At a place where you lie naked on a big pile of pillows and they feed you lobster. You eat it with your bare hands.
I told him I was pregnant. Figured it would soften the blow of telling him I had herpes.
Did it?
Not as such, no.
i've noticed that whenever i have to ask myself "would i be doing this if i was sober?" the answer is probably no.
I just wanted to yell " i am not a shake weight!!"
The puppy is a lightweight. 3 beers and he's passed out on the floor already. I repeat, the puppy is a lightweight.
and my attempt at hiding my drunkness from my parents included walking into the wall as soon as they let me into the house.
I burst into tears on the boat this morning because we bumped a duck in the head. I am way too hung over for today
I need to stop getting so excited when a guy unzips his pants and its bigger than my boyfriends. I look like a kid in a candy store.

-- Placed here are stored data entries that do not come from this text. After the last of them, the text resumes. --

-- ==== Sys2Proof/Laws/KeepsChecks.lean ====
section
/-! SUPPORT. Sys2Proof/Laws/KeepsChecks.lean: what the operations of Machine/Checks.lean keep. -/

namespace Sys2Proof.Machine

open Sys2Proof

theorem keeps_execResidueMismatch {s₀ : State} (g : Fin 256) (harness : Fin 4) (heddle : Fin 64) (fell : Fin 2) (stateCopy : Bool) (s : State) (k_s : s₀.Keeps s) :
    ∃ t₁, (execResidueMismatch g harness heddle fell stateCopy s) = .next t₁ ∧ s₀.Keeps t₁ := by
  unfold execResidueMismatch
  repeat' (first | exact ⟨_, rfl, by with_reducible assumption⟩ | split | (refine ⟨_, rfl, ?_⟩) | with_reducible assumption | extract_lets | with_reducible apply keeps_State_setFld | with_reducible apply keeps_State_bump | with_reducible apply keeps_State_loomCheckFails | split | (dsimp only) | (dsimp +zetaDelta only))

theorem keeps_execLockstepMismatch {s₀ : State} (g : Fin 256) (s : State) (k_s : s₀.Keeps s) :
    ∃ t₁, (execLockstepMismatch g s) = .next t₁ ∧ s₀.Keeps t₁ := by
  unfold execLockstepMismatch
  repeat' (first | exact ⟨_, rfl, by with_reducible assumption⟩ | split | (refine ⟨_, rfl, ?_⟩) | with_reducible assumption | exact id | exact Loom.to_setSeq _ _ _ | exact Loom.to_setBank _ _ _ | exact fun l => to_of (fun h => h) | exact to_of (fun h => h) | extract_lets | with_reducible apply keeps_State_modLoom | with_reducible apply keeps_State_setFld | with_reducible apply keeps_State_loomCheckFails | intro _ _ _ | intro _ | (dsimp only) | (dsimp +zetaDelta only) | with_reducible apply keeps_mk)

theorem keeps_execDrainRounderMismatch {s₀ : State} (g : Fin 256) (s : State) (k_s : s₀.Keeps s) :
    ∃ t₁, (execDrainRounderMismatch g s) = .next t₁ ∧ s₀.Keeps t₁ := by
  unfold execDrainRounderMismatch
  repeat' (first | exact ⟨_, rfl, by with_reducible assumption⟩ | split | (refine ⟨_, rfl, ?_⟩) | with_reducible assumption | extract_lets | with_reducible apply keeps_State_setFld | with_reducible apply keeps_State_loomCheckFails | (dsimp only) | (dsimp +zetaDelta only))

theorem keeps_State_noteSwitch {s₀ : State} (s : State) (p : Fin 16) (d : Nat) (k_s : s₀.Keeps s) :
    s₀.Keeps (State.noteSwitch s p d) := by
  unfold State.noteSwitch
  repeat' (first | with_reducible assumption | exact id | extract_lets | with_reducible apply keeps_State_setPart | with_reducible apply keeps_State_setFld | with_reducible apply keeps_State_bump | with_reducible apply keeps_State_reportFirst | with_reducible apply keeps_State_modPart | split | intro _ _ _ | intro _ | (dsimp only) | (dsimp +zetaDelta only) | with_reducible apply keeps_mk)

theorem keeps_execContextSwitch {s₀ : State} (g : Fin 256) (s : State) (k_s : s₀.Keeps s) :
    ∃ t₁, (execContextSwitch g s) = .next t₁ ∧ s₀.Keeps t₁ := by
  unfold execContextSwitch
  repeat' (first | exact ⟨_, rfl, by with_reducible assumption⟩ | split | (refine ⟨_, rfl, ?_⟩) | with_reducible assumption | exact id | exact Loom.to_setSeq _ _ _ | exact Loom.to_setBank _ _ _ | exact fun l => to_of (fun h => h) | exact to_of (fun h => h) | exact to_of (fun h => ok_Loom_stopFills h _) | extract_lets | with_reducible apply keeps_State_setLoom | with_reducible apply keeps_State_bump | with_reducible apply keeps_State_noteSwitch | split | (dsimp only) | (dsimp +zetaDelta only) | with_reducible apply keeps_mk)

theorem keeps_State_testResult {s₀ : State} (s : State) (g : Fin 256) (result : Nat) (pick : Word) (k_s : s₀.Keeps s) :
    s₀.Keeps (State.testResult s g result pick) := by
  unfold State.testResult
  repeat' (first | with_reducible assumption | extract_lets | with_reducible apply keeps_State_setFld | with_reducible apply keeps_State_result | (dsimp only))

theorem keeps_execLoomSelfTest {s₀ : State} (g : Fin 256) (s : State) (k_s : s₀.Keeps s) :
    ∃ t₁, (execLoomSelfTest g s) = .next t₁ ∧ s₀.Keeps t₁ := by
  unfold execLoomSelfTest
  repeat' (first | exact ⟨_, rfl, by with_reducible assumption⟩ | split | (refine ⟨_, rfl, ?_⟩) | with_reducible assumption | exact id | exact Loom.to_setSeq _ _ _ | exact Loom.to_setBank _ _ _ | exact fun l => to_of (fun h => h) | exact to_of (fun h => h) | exact fun l => to_of (fun h => ⟨h.1, h.2.1, rfl, rfl⟩) | exact to_of (fun h => ⟨h.1, h.2.1, rfl, rfl⟩) | extract_lets | with_reducible apply keeps_State_setLoom | split | (dsimp only) | (dsimp +zetaDelta only) | with_reducible apply keeps_mk)

theorem keeps_execLoomSelfTestEnd {s₀ : State} (g : Fin 256) (pass : Bool) (block : BitVec 8) (s : State) (k_s : s₀.Keeps s) :
    ∃ t₁, (execLoomSelfTestEnd g pass block s) = .next t₁ ∧ s₀.Keeps t₁ := by
  unfold execLoomSelfTestEnd
  repeat' (first | exact ⟨_, rfl, by with_reducible assumption⟩ | split | (refine ⟨_, rfl, ?_⟩) | with_reducible assumption | exact id | exact Loom.to_setSeq _ _ _ | exact Loom.to_setBank _ _ _ | exact fun l => to_of (fun h => h) | exact to_of (fun h => h) | extract_lets | with_reducible apply keeps_State_modLoom | with_reducible apply keeps_State_bump | with_reducible apply keeps_State_report | with_reducible apply keeps_State_testResult | split | intro _ _ _ | intro _ | (dsimp only) | (dsimp +zetaDelta only) | with_reducible apply keeps_mk)

theorem keeps_execSelfTestAbandon {s₀ : State} (g : Fin 256) (s : State) (k_s : s₀.Keeps s) :
    ∃ t₁, (execSelfTestAbandon g s) = .next t₁ ∧ s₀.Keeps t₁ := by
  unfold execSelfTestAbandon
  repeat' (first | exact ⟨_, rfl, by with_reducible assumption⟩ | split | (refine ⟨_, rfl, ?_⟩) | with_reducible assumption | exact id | exact Loom.to_setSeq _ _ _ | exact Loom.to_setBank _ _ _ | exact fun l => to_of (fun h => h) | exact to_of (fun h => h) | extract_lets | with_reducible apply keeps_State_modLoom | with_reducible apply keeps_State_bump | with_reducible apply keeps_State_report | with_reducible apply keeps_State_testResult | split | intro _ _ _ | intro _ | (dsimp only) | (dsimp +zetaDelta only) | with_reducible apply keeps_mk)

end Sys2Proof.Machine
end

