theorem farErrors (s : State) (n : Fin 4) (p : Fin 16) (b : BitVec 36) :
    Gives (.secdedCorrected (.far n p b)) s (fun t => Counts s t (.farCount n) Fl.farCount_CORRECTED 1
        ∧ OncePerPick s t (farUnit n, 0x0505, 0) (farUnit n) 0x0505)
      ∧ Gives (.secdedUncorrectable (.far n p b)) s (fun t => Counts s t (.farCount n) Fl.farCount_POISON 1
          ∧ t.safety.flight = s.safety.flight ++ [s.record (farUnit n) 0x0506 b.toNat]
          ∧ ((s.part? p).isSome = true → t.blockBad (.cloth p) b.toNat = true) ∧ ∀ st i, t.byteAt st i = s.byteAt st i) := by
  have hnoted : ∀ f, s.Noted (s.bump (.farCount n) f 1) := fun f => (State.Noted.refl s).bump (by simp) f 1
  obtain ⟨hflight, hbytes⟩ := recorded_markedReport (hnoted Fl.farCount_POISON) (.cloth p) b.toNat true (farUnit n) 0x0506 b.toNat
  refine ⟨⟨_, rfl, counts_of_fld_eq (by decide) (State.reportOnce_fld _ _ _ _ _ _ _), oncePerPick_reportOnce (hnoted _) _ _ _⟩,
    _, rfl, counts_of_fld_eq (by decide) (State.setBlockBad_fld _ _ _ _ _ _), hflight, fun hp => ?_, hbytes⟩
  exact State.blockBad_setBlockBad_cloth _ (by rw [(hnoted _).part?, hp]) b.toNat true

theorem millStoreErrors (s : State) (m : Fin 8) (addr : BitVec 27) (h : (EccPlace.millStore m addr).inRange = true) :
    exec (.secdedCorrected (.millStore m addr)) s = .next s
      ∧ Gives (.secdedUncorrectable (.millStore m addr)) s (fun t =>
          t.safety.flight = s.safety.flight ++ [s.record (millUnit m 0x10) 0x0504 (addr.toNat / 4096)]
            ∧ ∀ st i, t.byteAt st i = s.byteAt st i) := by
  refine ⟨exec_secdedCorrected_millStore s h, ?_⟩
  obtain hexec | ⟨st, b, hexec⟩ := exec_secdedUncorrectable_millStore s h
  · exact ⟨_, hexec, recorded_report (State.Noted.refl s) _ _ _⟩
  · exact ⟨_, hexec, recorded_markedReport (State.Noted.refl s) st b true _ _ _⟩

theorem storageErrorsAreRecorded : StorageErrorsAreRecorded := fun s =>
  ⟨loomStoreErrors s, loomArrayErrors s, fun k gr _ => nearErrors s k gr, fun n p b _ => farErrors s n p b, millStoreErrors s⟩

/-! ### Monitors -/

theorem onlyReports_refl (s : State) : OnlyReports s s [] := by
  simp [OnlyReports]

theorem onlyReports_report (s : State) (unit code detail : Nat) : OnlyReports s (s.report unit code detail) [s.record unit code detail] := rfl

theorem OnlyReports.trans {s t u : State} {l m : List Record} (h : OnlyReports s t l) (k : OnlyReports t u m) : OnlyReports s u (l ++ m) := by
  unfold OnlyReports at h k ⊢
  rw [k, h, List.append_assoc]

/-- Each owner that exists is recorded in turn, the records being those of the state before them all. -/
theorem onlyReports_foldl (owners : List (Fin 16)) (s : State) :
    OnlyReports s (owners.foldl (fun s p => if (s.part? p).isSome then s.report (beamUnit 0x21) 0x0A02 (attributionPart p) else s) s)
      ((owners.filter (fun p => (s.part? p).isSome)).map (fun p => s.record (beamUnit 0x21) 0x0A02 (attributionPart p))) := by
  induction owners generalizing s with
  | nil => exact onlyReports_refl s
  | cons p rest ih =>
    rw [List.foldl_cons]
    by_cases hp : (s.part? p).isSome = true
    · rw [if_pos hp, List.filter_cons, if_pos hp]
      exact (onlyReports_report s _ _ _).trans (ih (s.report (beamUnit 0x21) 0x0A02 (attributionPart p)))
    · rw [if_neg hp, List.filter_cons, if_neg hp]
      exact ih s

theorem exec_supplyOutOfTolerance_of_rail (s : State) {d : Domain} (hd : ∀ k, d ≠ .stack k) (rail : BitVec 8) (reading : BitVec 32) :
    exec (.supplyOutOfTolerance d rail reading) s = .next (s.report (domainUnit d) 0x0905 (rail.toNat + reading.toNat * 2 ^ 8)) := by
  cases d with
  | stack k => exact absurd rfl (hd k)
  | loom g => rfl
  | mill m => rfl
  | beam => rfl

theorem exec_pageStateUe_some {s : State} {p : Fin 16} {x : Part} (hx : s.part? p = some x) :
    exec (.pageStateUe p) s = .next (s.report (millUnit x.cfg.home 0x1B) 0x0406 (attributionPart p)) := by
  simp only [exec_pageStateUe, execPageStateUe, hx]

theorem monitorsReport : MonitorsReport := fun s =>
  ⟨fun _ => ⟨_, rfl, onlyReports_report s _ _ _⟩,
    fun _ rail reading hd => ⟨_, exec_supplyOutOfTolerance_of_rail s hd rail reading, onlyReports_report s _ _ _⟩,
    fun _ => ⟨_, rfl, onlyReports_report s _ _ _⟩, fun _ => ⟨_, rfl, onlyReports_report s _ _ _⟩,
    fun _ => ⟨_, rfl, onlyReports_report s _ _ _⟩, ⟨_, rfl, onlyReports_report s _ _ _⟩,
    fun _ _ hx => ⟨_, exec_pageStateUe_some hx, onlyReports_report s _ _ _⟩, fun owners => ⟨_, rfl, onlyReports_foldl owners s⟩⟩

/-- Settles O27: a check of a loom notes its registers and fails; an error of a storage is counted, marked and recorded by the place it lies
in; a monitor's report is one record. The errors of mill stores, the units and details of records, monitors that watch in every phase and one
record for each owner of a queue are the model's choices (log entries 36, 29, 10 and 48). -/
theorem checksAreReported : Obligations.ChecksAreReported := ⟨loomChecksStopTheTile, storageErrorsAreRecorded, monitorsReport⟩

end Sys2Proof.Claims
end

section
/-! PROOFS. TBEGIN (06 R133; 05 R100; 07 R147, R148): when it tries to open its tile and when its bank is stale, and what an opening tile
leaves and writes. -/

namespace Sys2Proof.Machine

open Sys2Proof

/-- The bank that a TBEGIN names. -/
def tbeginBank (w : TWord) : Fin 2 := if bit w.sel.toNat 2 then 1 else 0

/-- The fells that a TBEGIN preloads. -/
def tbeginPreloads (w : TWord) : List Nat := (if bit w.sel.toNat 3 then [0] else []) ++ (if bit w.sel.toNat 4 then [1] else [])

/-! ### When a TBEGIN tries to open its tile (R100, R133) -/

section
variable {s : State} {a : At} {w : TWord} {h : Here} (hok : tbeginOk w = true) (hhere : s.here a (w.code 0x20) = some h)
  (hpred : (s.seq a).getP w.pred ≠ w.pneg) (hland : h.landing = false)
include hok hhere hpred hland

theorem exec_tbegin_stale (hwarp : w.d1 ≠ 0) (hstale : ∀ g, h.l.tagOf (tbeginBank w) = some g → g.ctx ≠ h.a.ctx ∨ g.tag ≠ w.tag) :
    exec (.tbegin a w) s = .next (h.go (h.q.setCond .bankStale (tbeginBank w).val)) := by
  rw [exec_tbegin, execTbegin, State.issueT, State.issue_eq hhere hok, if_neg hpred, hland, if_neg Bool.false_ne_true, if_neg hwarp]
  unfold tbeginBank at hstale ⊢
  cases htag : h.l.tagOf (if bit w.sel.toNat 2 then 1 else 0) with
  | none => simp only [htag]
  | some g => simp only [htag, if_pos (hstale g htag)]

theorem exec_tbegin_tries (hbank : w.d1 ≠ 0 → ∃ g : BankTag, h.l.tagOf (tbeginBank w) = some g ∧ g.ctx = h.a.ctx ∧ g.tag = w.tag
      ∧ g.tieup = TieUp.ofCode (w.sel.toNat % 4) ∧ g.etype = (h.desc w.d1.toNat).type ∧ g.group = (h.desc w.d1.toNat).group) :
    exec (.tbegin a w) s = .next (h.tryOpen w) := by
  rw [exec_tbegin, execTbegin, State.issueT, State.issue_eq hhere hok, if_neg hpred, hland, if_neg Bool.false_ne_true]
  by_cases hwarp : w.d1 = 0
  · rw [if_pos hwarp]
  · obtain ⟨g, htag, hctx, hg, htieup, hetype, hgroup⟩ := hbank hwarp
    unfold tbeginBank at htag
    simp [htag, hctx, hg, htieup, hetype, hgroup]

end

/-! ### When it opens (R147, R148) -/

/-- ROWS and COLS of every descriptor of the tile are numbers, and in a partition of one mill within the ceilings of their roles. -/
def Here.ShapesOk (h : Here) (w : TWord) : Prop :=
  ∀ r ∈ h.t.roles h.q.pc.toNat (TieUp.ofCode (w.sel.toNat % 4)),
    (h.shapeNow r.1).rows ≠ BitVec.allOnes 64 ∧ (h.shapeNow r.1).cols ≠ BitVec.allOnes 64
      ∧ (h.k.singleMill = true → ∀ e ∈ r.2.limits (h.shapeNow r.1) (h.k.ceiling h.a.ctx w.aux.toNat), e.1 ≤ e.2.2)

section
variable {h : Here} {w : TWord} (hshapes : h.ShapesOk w)
include hshapes

theorem Here.ShapesOk.numbers :
    ¬ (h.t.roles h.q.pc.toNat (TieUp.ofCode (w.sel.toNat % 4))).any (fun r => ones (h.shapeNow r.1).rows || ones (h.shapeNow r.1).cols) = true := by
  simp only [List.any_eq_true, Bool.or_eq_true, ones, beq_iff_eq, not_exists, not_and, not_or]
  intro r hr
  obtain ⟨hrows, hcols, -⟩ := hshapes r hr
  exact ⟨hrows, hcols⟩

/-- No comparison with the ceilings fails. -/
theorem Here.ShapesOk.within :
    (if h.k.singleMill then ((h.t.roles h.q.pc.toNat (TieUp.ofCode (w.sel.toNat % 4))).flatMap (fun r =>
      (r.2.limits (h.shapeNow r.1) (h.k.ceiling h.a.ctx w.aux.toNat)).filter (fun e => e.2.2 < e.1))).head? else none) = none := by
  split
  case isFalse => rfl
  case isTrue hsingle =>
    rw [List.head?_eq_none_iff, List.flatMap_eq_nil_iff]
    intro r hr
    obtain ⟨-, -, hlimits⟩ := hshapes r hr
    exact List.filter_eq_nil_iff.mpr fun e he => by simpa using hlimits hsingle e he

variable {images : List (List (Nat × Fell) × (Nat × Nat))} {tables : List (DrainSet × List (Nat × Nat))}

theorem Here.tryOpen_opens (himages : eachOk (fun f => h.preload (h.desc w.d2.toNat).addr f) (tbeginPreloads w) = .ok images)
    (htables : eachOk (fun d => h.loadTable (TieUp.ofCode (w.sel.toNat % 4)) d) (h.t.records h.q.pc.toNat) = .ok tables)
    (hreads : ∀ r ∈ images.map (fun e => e.2) ++ tables.flatMap (fun e => e.2), h.x.readHeld h.l h.a r.1 r.2 = false) :
    h.tryOpen w = h.openTile w (h.t.roles h.q.pc.toNat (TieUp.ofCode (w.sel.toNat % 4))) (h.t.records h.q.pc.toNat)
      (images.flatMap (fun e => e.1)) (tables.map (fun e => e.1)) (tables.flatMap (fun e => e.2)).length := by
  have hheld : ¬ (images.map (fun e => e.2) ++ tables.flatMap (fun e => e.2)).any (fun r => h.x.readHeld h.l h.a r.1 r.2) = true := by
    simpa only [List.any_eq_true, not_exists, not_and, Bool.not_eq_true] using hreads
  unfold tbeginPreloads at himages
  simp only [tryOpen, if_neg hshapes.numbers, hshapes.within, himages, htables, if_neg hheld]

end

/-! ### What an opening tile leaves and writes (R133) -/

/-- What a TBEGIN sets of its loom: the context, the tie-up and the bank in hand, the vector registers clear, and the preloaded fells and
no other. -/
def Loom.opened (l : Loom) (c : Fin 8) (w : TWord) (pre : List (Nat × Fell)) : Loom :=
  { l with lastCtx := c, lastTieup := TieUp.ofCode (w.sel.toNat % 4), activeBank := tbeginBank w, v := [], vfell := Fell.cleared,
           fells := pre.foldl (fun t e => t.put e.1 e.2 Fell.cleared) [],
           undrained := pre.foldl (fun t e => t.put (e.1 % 2) true false) [] }

/-- The tile that a TBEGIN opens. -/
def Here.tile (h : Here) (w : TWord) (roles : List (Nat × Role)) (sets : List DrainSet) : Tile :=
  { tieup := TieUp.ofCode (w.sel.toNat % 4), bank := tbeginBank w, ceiling := w.aux.toNat, word := h.q.pc.toNat, start := h.s.beat,
    warp := w.d1.toNat, shapes := roles.foldl (fun t r => t.ins r.1 (h.shapeNow r.1)) [], sets := sets, waiting := none,
    attn := (h.t.tileWords h.q.pc.toNat).any (fun j => bits (h.t.word j) 0 8 == 0x25), snapshots := h.snapshots h.q.pc.toNat, scores := [],
    closing := none }

/-- The sequencer that has opened a tile. -/
def Seq.opened (q : Seq) (tile : Tile) : Seq := { (q.clearOut.setCond .ok 0) with tile := some tile }.next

She just texted me that she's horny, then started quoted random music, then telling me everything she regrets. I don't think there's enough tequila in the world for me to deal with her...
Pretty sure I recall hugging our waiter from the bar last night. That also means we are NEVER going there again
So fucking hammered. Is this all spelled right? I'm holding it up to my eye. I am on a boulder. I feel like an owl
My memory of last night is a delicious blur of tits, ass, and alcohol.
I just quoted part of the Pokemon theme song in a sext... And it worked
Found your bra
Where?
Hanging in the tree
You guys do the cocaine and I'll do the dishes.